> WHAT IS NEEDED
All that should appear is the run of lines from the one containing "accepted := (s.die" through the end of the records, each repeated exactly.
PROVIDED RECORDS: Begin
/-- The scratchpad command of task k moves on: a copy by some of its units, a queue command by the entries that its queue lets it
(R130-R135). -/
def runSpad (s : State) (k : Nat) : State :=
  match (s.task k).c.spc with
  | none => s
  | some c =>
    let core := k / 2
    let spad := (s.core core).spad
    if c.failed then s
    else
      match c.kind with
      | 1 =>
        if c.n ≤ c.done then endSpad s k c
        else if 4 ≤ opqPlaces (s.task k) c.q then queueStuck s k c 28
        else
          let e := patEntry spad c.src c.pat c.done
          let c' := { c with done := c.done + 1 }
          let s := s.modTask k fun t =>
            { t with opq := Sparse.wr [] t.opq c.q (Sparse.rd [] t.opq c.q ++ [e]), c := { t.c with spc := some c' }
                     v := { t.v with pushed := Sparse.wr 0 t.v.pushed c.q (Sparse.rd 0 t.v.pushed c.q + 1) } }
          if c'.n ≤ c'.done then endSpad s k c' else s
      | 2 =>
        match Sparse.rd [] (s.task k).outq c.q with
        | [] => queueStuck s k c 27
        | e :: r =>
          let c' := { c with done := c.done + 1 }
          let s := s.modTask k fun t => { t with outq := Sparse.wr [] t.outq c.q r, c := { t.c with spc := some c' } }
          let s := s.modCore core fun x => { x with spad := x.spad.putMem (c.dst + 1024 * c.done) 1024 e }
          if c'.n ≤ c'.done then endSpad s k c' else s
      | _ => copyUnits32 s k c

/-- A scratchpad command of C finishes moving its units, pushing or popping entries (R124, R130-R135). -/
def execCScratchpadCommandComplete (core bank : Nat) (s : State) : Result := .next (runSpad s (tkey core bank))

/-! ### Commands that finish at step 2 -/

/-- Loads a pattern register from a descriptor (R134). -/
def execCpat (a px : Nat) (s : State) : Result :=
  .next (issueToken (fun s =>
    let x := (cv s a).toNat
    checked (spadChecks s x 64 64) (fun s =>
      let p := s.myCore.spad.rdN x 64
      checked [(!patOk p, 25)]
        (quick (unitRange (spadSpace s.cur.core) x 64 false) fun s =>
          s.modMe fun t => { t with pat := Sparse.wr 0 t.pat px p }) s) s) s)

/-- aD ← aA + aB (R136). -/
def execCadd (d a b : Nat) (s : State) : Result :=
  .next (issueToken (quick [] fun s => setC s d (cv s a + cv s b)) s)
/-- aD ← aA − aB (R136). -/
def execCaddSub (d a b : Nat) (s : State) : Result :=
  .next (issueToken (quick [] fun s => setC s d (cv s a - cv s b)) s)
/-- aD ← aA << aB[5:0] (R136). -/
def execCaddShl (d a b : Nat) (s : State) : Result :=
  .next (issueToken (quick [] fun s => setC s d (cv s a <<< ((cv s b).toNat % 64))) s)
/-- aD ← aA (R136). -/
def execCmov (d a : Nat) (s : State) : Result := .next (issueToken (quick [] fun s => setC s d (cv s a)) s)
/-- aD ← the 64-bit value at spad aA (R136). -/
def execCmovLd (d a : Nat) (s : State) : Result :=
  .next (issueToken (fun s =>
    let x := (cv s a).toNat
    checked (spadChecks s x 8 8)
      (quick (unitRange (spadSpace s.cur.core) x 8 false) fun s => setC s d (BitVec.ofNat 64 (s.myCore.spad.rdN x 8))) s) s)
/-- The 64-bit value at spad aD ← aA (R136). -/
def execCmovSt (d a : Nat) (s : State) : Result :=
  .next (issueToken (fun s =>
    let x := (cv s d).toNat
    checked (spadChecks s x 8 8)
      (quick (unitRange (spadSpace s.cur.core) x 8 true) fun s =>
        s.modMyCore fun c => { c with spad := c.spad.wrN x 8 (cv s a).toNat }) s) s)
/-- aD ← pop(hq), waiting while hq is empty; it traps where S is stalled so that it cannot fill hq (R136). -/
def execTake (d : Nat) (s : State) : Result :=
  .next (issueToken (fun s =>
    match s.me.hq with
    | v :: r => quick [] (fun s => setC (s.modMe fun t => { t with hq := r }) d v) s
    | [] => if stalledFor s s.key .c then trap 27 s else waitFor .hq s) s)

/-! ### rdc (R116) -/

/-- The checks of R116 on the words of a parameter block that the words alone show. -/
def rdcFieldBad (w : List Nat) : Bool :=
  let x := w.getD 2 0
  let y := w.getD 3 0
  let nsrc := slice x 30 4
  decide (slice x 41 23 ≠ 0) || bitOf x 37 || decide (2 ≤ slice x 35 2) || decide (5 ≤ slice x 38 3) || decide (nsrc < 2)
    || decide (12 < nsrc) || decide (x % 2 ^ 30 = 0) || decide (slice y 48 16 = 0) || decide (slice y 32 16 = 0)
    || (List.range 12).any fun i => decide (nsrc ≤ i) && decide (w.getD (4 + i) 0 ≠ 0)

/-- The buffers of a block: destination, then sources, as virtual addresses. -/
def rdcBuffers (w : List Nat) : List Nat := w.getD 0 0 :: (List.range (slice (w.getD 2 0) 30 4)).map fun i => w.getD (4 + i) 0

/-- The check of the buffers against the pinned windows, in the order of R116: the first that fails, with the virtual address of the
first buffer that fails it (R380), or the physical addresses. Bits 63:56 of an address are dropped (log entry 78). -/
def rdcPlaces (s : State) (w : List Nat) : Except (Nat × Nat) (List Nat) :=
  let bufs := (rdcBuffers w).map fun v => v % 2 ^ 56
  let n := 32 * (w.getD 2 0 % 2 ^ 30)
  let wins := bufs.map fun v => windowOf s v
  let pas := (bufs.zip wins).map fun x => match x.2 with | some l => l.phys x.1 | none => 0
  let dst := pas.headD 0
  let stack (a : Nat) : Nat := stackOf (chanOf a)
  let first (bad : Nat × Option Leaf → Bool) : Option Nat := ((bufs.zip wins).find? bad).map Prod.fst
  let crosses (x : Nat × Option Leaf) : Bool := match x.2 with
    | some l => !l.maps (x.1 + n - 1)
    | none => s.me.tlb.pins.any fun l => decide (x.1 < l.va) && decide (l.va < x.1 + n)
  let away (x : Nat × Option Leaf) : Bool := match x.2 with
    | some l => region (l.phys x.1) != .fast || stack (l.phys x.1) != stack dst
    | none => true
  let source := ((bufs.zip wins).drop 1).find? fun x => !x.2.any Leaf.r
  match first crosses, first away with
  | some v, _ => .error (201, v)
  | _, some v => .error (200, v)
  | _, _ =>
    if !(wins.headD none).any Leaf.w then .error (199, bufs.headD 0)
    else
      match source with
      | some x => .error (199, x.1)
      | none =>
        if (pas.drop 1).any fun a => a != dst && decide (a < dst + n) && decide (dst < a + n) then .error (32, 0) else .ok pas

/-- The block of words w whose buffers lie at pas goes to the reduction engine: [token, buffer number, the two control words, flag
address plus 1 or 0, destination, sources]. -/
def handOver (x : Nat) (w pas : List Nat) (flag : Option Nat) (s : State) : State :=
  declare (unitRange (spadSpace s.cur.core) x 128 false) (nextSeq s) none false (fun s =>
    let pos := engPos s.myEng
    let r := newToken s
    let flagWord := match flag with | some pa => pa + 1 | none => 0
    advance (r.2.modMe fun t =>
      { t with c := { t.c with rdc := some ([r.1, s.cur.ch.buf, w.getD 2 0, w.getD 3 0, flagWord] ++ pas), rdcAt := pos } })) s

/-- Checks a parameter block and hands it to the stack's reduction engine (R116). -/
def execRdc (a : Nat) (s : State) : Result :=
  .next (issueToken (fun s =>
    let x := (cv s a).toNat
    checked (spadChecks s x 128 128) (fun s =>
      let w := s.myCore.spad.getWords x 16
      let flag := w.getD 1 0
      checked [(rdcFieldBad w, 25), ((rdcBuffers w).any fun v => v % 32 != 0, 29), (decide (flag % 8 ≠ 0), 29)] (fun s =>
        match rdcPlaces s w with
        | .error e => trapAt e.1 e.2 s
        | .ok pas =>
          if flag = 0 then handOver x w pas none s
          else if s.me.c.marks ≠ [] ∧ s.me.c.cmds.any CCmd.unsent then waitFor .retry s
          else
            let va := flag % 2 ^ 56
            let s := s.modMe passMarks
            match lookup s.me.tlb.strm va with
            | none => waitFor .retry (countStall (startWalk s s.key 1 va false 0) s.key s.cur.ch.buf)
            | some (l, t) =>
              let s := s.modMe fun y => { y with tlb := { y.tlb with strm := t } }
              match leafCause s l va true none with
              | some code => trapAt code va s
              | none => handOver x w pas (some (l.phys va)) s) s) s) s)

/-- The reduction engine queues an accepted block, if fewer than four stand in it (R95) and no stop has reached its task (R99). -/
def acceptBlock (s : State) (k : Nat) : State :=
  match (s.task k).c.rdc with
  | none => s
  | some w =>
    let dst := w.getD 5 0
    let sk := stackOf (chanOf dst)
    if 4 ≤ (s.stack sk).red.length ∨ (s.task k).stop then s
    else
      let x := w.getD 2 0
      let y := w.getD 3 0
      let flag := w.getD 4 0
      let b : RedBlk :=
        { core := k / 2, bank := k % 2, seq := w.getD 0 0, buf := w.getD 1 0, dst := dst, srcs := w.drop 6,
          flag := if flag = 0 then none else some (flag - 1), scope := slice x 38 3, sequential := bitOf x 35, bf := bitOf x 34,
          nstrips := x % 2 ^ 30, stride := slice y 48 16, nbeats := slice y 32 16, first := y % 2 ^ 32,
          accepted := (s.die (sk / 2)).beat }
      (s.modStack sk fun z => { z with red := z.red ++ [b] }).modTask k fun t => { t with c := { t.c with rdc := none } }

/-- The reduction engine queues an accepted parameter block (R95). -/
def execRdcBlockAccept (core bank : Nat) (s : State) : Result := .next (acceptBlock s (tkey core bank))

/-! ### ctx (R145) -/

/-- The hop count between two dies (R139). -/
def hops (d e : Nat) : Nat := (d % 4 - e % 4) + (e % 4 - d % 4) + (d / 4 - e / 4) + (e / 4 - d / 4)

/-- The first of the n beats after b whose boundary lies at offset distance at least m from the point x (R148). -/
def edgeBeat (s : State) (x : Point) (m : Nat) : Nat → Nat → Nat
  | b, 0 => b
  | b, n + 1 => if m ≤ s.delta x ⟨b, 0⟩ then b else edgeBeat s x m (b + 1) n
PROVIDED RECORDS: End
> REPLY TO THE TASK
          accepted := (s.die (sk / 2)).beat }
      (s.modStack sk fun z => { z with red := z.red ++ [b] }).modTask k fun t => { t with c := { t.c with rdc := none } }

/-- The reduction engine queues an accepted parameter block (R95). -/
def execRdcBlockAccept (core bank : Nat) (s : State) : Result := .next (acceptBlock s (tkey core bank))

/-! ### ctx (R145) -/

/-- The hop count between two dies (R139). -/
def hops (d e : Nat) : Nat := (d % 4 - e % 4) + (e % 4 - d % 4) + (d / 4 - e / 4) + (e / 4 - d / 4)

/-- The first of the n beats after b whose boundary lies at offset distance at least m from the point x (R148). -/
def edgeBeat (s : State) (x : Point) (m : Nat) : Nat → Nat → Nat
  | b, 0 => b
  | b, n + 1 => if m ≤ s.delta x ⟨b, 0⟩ then b else edgeBeat s x m (b + 1) n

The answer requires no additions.